=== Data to use ===

-- ==== Sys2Proof/WellFormed.lean ====
section
/-! DEFINITION. WellFormed.lean: which terms of Instr a machine with W-bit cells can hold. The operand is a whole
W-bit signed cell and every such value is a legal operand (30 R49, R52), so the only check is that it fits. -/

namespace Sys2Proof

/-- Every operand is the value of some W-bit cell (30 R49); an instruction without an operand cell is well formed. -/
def Instr.wellFormed (W : Nat) : Instr → Bool
  | .brk => true
  | .lda op => decide (FitsCell W op)
  | .adc op => decide (FitsCell W op)
  | .sta op => decide (FitsCell W op)
  | .ldx op => decide (FitsCell W op)
  | .inx => true
  | .cmy op => decide (FitsCell W op)
  | .bne op => decide (FitsCell W op)
  | .staX => true
  | .dey => true
  | .ldy op => decide (FitsCell W op)
  | .jsr op => decide (FitsCell W op)
  | .rts => true

end Sys2Proof
end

===

Problem statement:
Set the data down again in full, exactly as given.

Completed exercise:
-- ==== Sys2Proof/WellFormed.lean ====
section
/-! DEFINITION. WellFormed.lean: which terms of Instr a machine with W-bit cells can hold. The operand is a whole
W-bit signed cell and every such value is a legal operand (30 R49, R52), so the only check is that it fits. -/

namespace Sys2Proof

/-- Every operand is the value of some W-bit cell (30 R49); an instruction without an operand cell is well formed. -/
def Instr.wellFormed (W : Nat) : Instr → Bool
  | .brk => true
  | .lda op => decide (FitsCell W op)
  | .adc op => decide (FitsCell W op)
  | .sta op => decide (FitsCell W op)
  | .ldx op => decide (FitsCell W op)
  | .inx => true
  | .cmy op => decide (FitsCell W op)
  | .bne op => decide (FitsCell W op)
  | .staX => true
  | .dey => true
  | .ldy op => decide (FitsCell W op)
  | .jsr op => decide (FitsCell W op)
  | .rts => true

end Sys2Proof
end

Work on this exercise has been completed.